Kahar S. Cahyono, Ketua Departemen Komunikasi dan Media Konfederasi Serikat Pekerja Indonesia (KSPI), menyatakan bahwa mekanisme penetapan upah minimum tahun 2025 tidak akan lagi mengacu pada Peraturan Pemerintah (PP) Nomor 51 Tahun 2023, yang sebelumnya menjadi aturan turunan dari Undang-Undang Cipta Kerja (UU Ciptaker). Langkah ini dilakukan menyusul Putusan Mahkamah Konstitusi (MK) yang membatalkan PP 51/2023 tersebut.
Kahar menjelaskan bahwa sikap DPR terhadap pembatalan PP tersebut dikonfirmasi langsung oleh Wakil Ketua DPR, Sufmi Dasco. “Menurut pernyataan resmi Wakil Ketua DPR, PP 51 tidak lagi dapat dijadikan acuan. Pernyataan ini memperjelas posisi DPR dalam mendukung putusan MK,” ungkap Kahar setelah menyampaikan orasi dalam aksi unjuk rasa para buruh di depan Kantor Kementerian Ketenagakerjaan (Kemnaker), Kamis, 7 November 2024.
Lebih lanjut, kepastian tersebut terungkap dalam pertemuan antara Ketua Umum KSPI, Said Iqbal, dengan Sufmi Dasco sehari sebelumnya, yakni pada 6 November 2024. Dalam pertemuan tersebut, hadir pula Menteri Hukum Supratman Andi Agtas, Menteri Ketenagakerjaan Yasierli, serta Ketua Komisi III DPR RI, Habiburrahman. Pertemuan tersebut menghasilkan kesepakatan penting lainnya, yaitu mengenai pemberlakuan kembali upah minimum sektoral (UMS) yang sempat dihapus dalam UU Ciptaker. Kahar menegaskan bahwa Kemnaker telah sepakat untuk mengembalikan penerapan upah minimum sektoral sesuai dengan Putusan MK Nomor 168/PUU-XXII/2024. “Mengenai penerapan UMS, hal itu sudah menjadi kesepakatan bersama,” ujarnya.
Sebagai latar belakang, upah minimum sektoral adalah standar upah minimum yang berlaku untuk setiap sektor usaha tertentu yang dikelompokkan berdasarkan Klasifikasi Baku Lapangan Usaha Indonesia (KBLI). Ketentuan ini menetapkan bahwa upah minimum sektoral tidak boleh lebih rendah daripada upah minimum provinsi (UMP) atau upah minimum kabupaten/kota (UMK).

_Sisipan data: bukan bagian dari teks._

/-- SWR's own failing test needs nothing of the host (R212); past it the host's duties are SWR's (R133). -/
theorem exists_next_execSwr {s : State} (hready : HostReady .swr s) : ∃ t, execSwr s = .next t := by
  obtain ⟨-, ofFit⟩ := swrWritesTheStream.2 s
  by_cases hbad : s.bufLen.toNat < groupAddr s.strLen.toNat
  · exact ⟨_, execSwr_of_bad hbad⟩
  · obtain ⟨t, hexec, -⟩ := ofFit (Nat.not_lt.1 hbad) hready
    exact ⟨t, hexec⟩

/-- EMBED's own failing test needs nothing of the host (R212); past it the host's duties are EMBED's (R152). -/
theorem exists_next_execEmbed {s : State} (hready : HostReady .embed s) : ∃ t, execEmbed s = .next t := by
  obtain ⟨-, ofFit⟩ := embedPacksTheMessage.2 s
  by_cases hbad : capacity s < streamLen s.msgLen
  · exact ⟨_, execEmbed_of_bad hbad⟩
  · obtain ⟨t, hexec, -⟩ := ofFit (Nat.not_lt.1 hbad) hready
    exact ⟨t, hexec⟩

/-- On the groups the host has set up EXTRACT ends as the pure decoder does, which always answers (R151, R153). -/
theorem exists_next_execExtract {s : State} (hready : HostReady .extract s) : ∃ t, execExtract s = .next t := by
  obtain ⟨hc, hcb, hr⟩ := hready
  obtain ⟨B, hB⟩ := memRead_of_hasBytes hcb (Nat.zero_add _).le
  cases hx : extract B with
  | error e => exact ⟨_, execExtract_of_extract_error hc hr hB hx⟩
  | ok M => exact ⟨_, execExtract_of_extract_ok hc hr le_rfl hB hx⟩

/-! ### Every operation -/

/-- Settles O40, one lemma an operation: the six register operations answer in every state, the four memory operations
where the host's duties are met. -/
theorem readyOperationsComplete : Obligations.ReadyOperationsComplete := by
  intro i s hready
  cases i with
  | fext2 ofs => exact exists_next_execFext2 ofs s
  | fins2 ofs => exact exists_next_execFins2 ofs s
  | gdec => exact ⟨_, execGdec_eq s⟩
  | genc => exact ⟨_, execGenc_eq s⟩
  | srd => exact exists_next_execSrd hready
  | swr => exact exists_next_execSwr hready
  | hser => exact ⟨_, execHser_eq s⟩
  | hpar => exact ⟨_, execHpar_eq s⟩
  | embed => exact exists_next_execEmbed hready
  | extract => exact exists_next_execExtract hready

end Sys2Proof.Machine
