/-- A CXL.mem atomic of the host (R211, R252): the operation, by a major and a funct of R75, its operand and the swap value
of a CAS. -/
structure HostRmw where
  major   : Nat
  funct   : Nat
  operand : DWord
  swap    : DWord
deriving DecidableEq, Repr

/-- What a CXL.mem write of the host brings: bytes, or an atomic (R211, R221). -/
inductive HostStore where
  | bytes (data : List (BitVec 8))
  | rmw (x : HostRmw)
deriving DecidableEq, Repr

/-- A Wotis flit without its link-level check (R360): source and destination device, its kind (1 read, 2 write, 3 atomic, 4
response, 5 copy data, 6 event), the link that carries it, its number on that link, and its payload. -/
structure Flit where
  src  : Nat
  dst  : Nat
  kind : Nat
  link : Nat
  seq  : Nat
  reqs : List PeerReq
deriving DecidableEq, Repr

Kahar menambahkan, “Mengacu pada tahun sebelumnya, upah minimum sektoral biasanya lebih tinggi dari UMK, dengan kisaran kenaikan antara 5 hingga 15 persen, tergantung sektor usaha.”
Pemberlakuan kembali UMS dinilai sebagai langkah positif dalam meningkatkan kesejahteraan pekerja di sektor-sektor tertentu, seperti industri manufaktur, jasa, dan perdagangan, yang memiliki standar kebutuhan hidup berbeda dibandingkan sektor lain.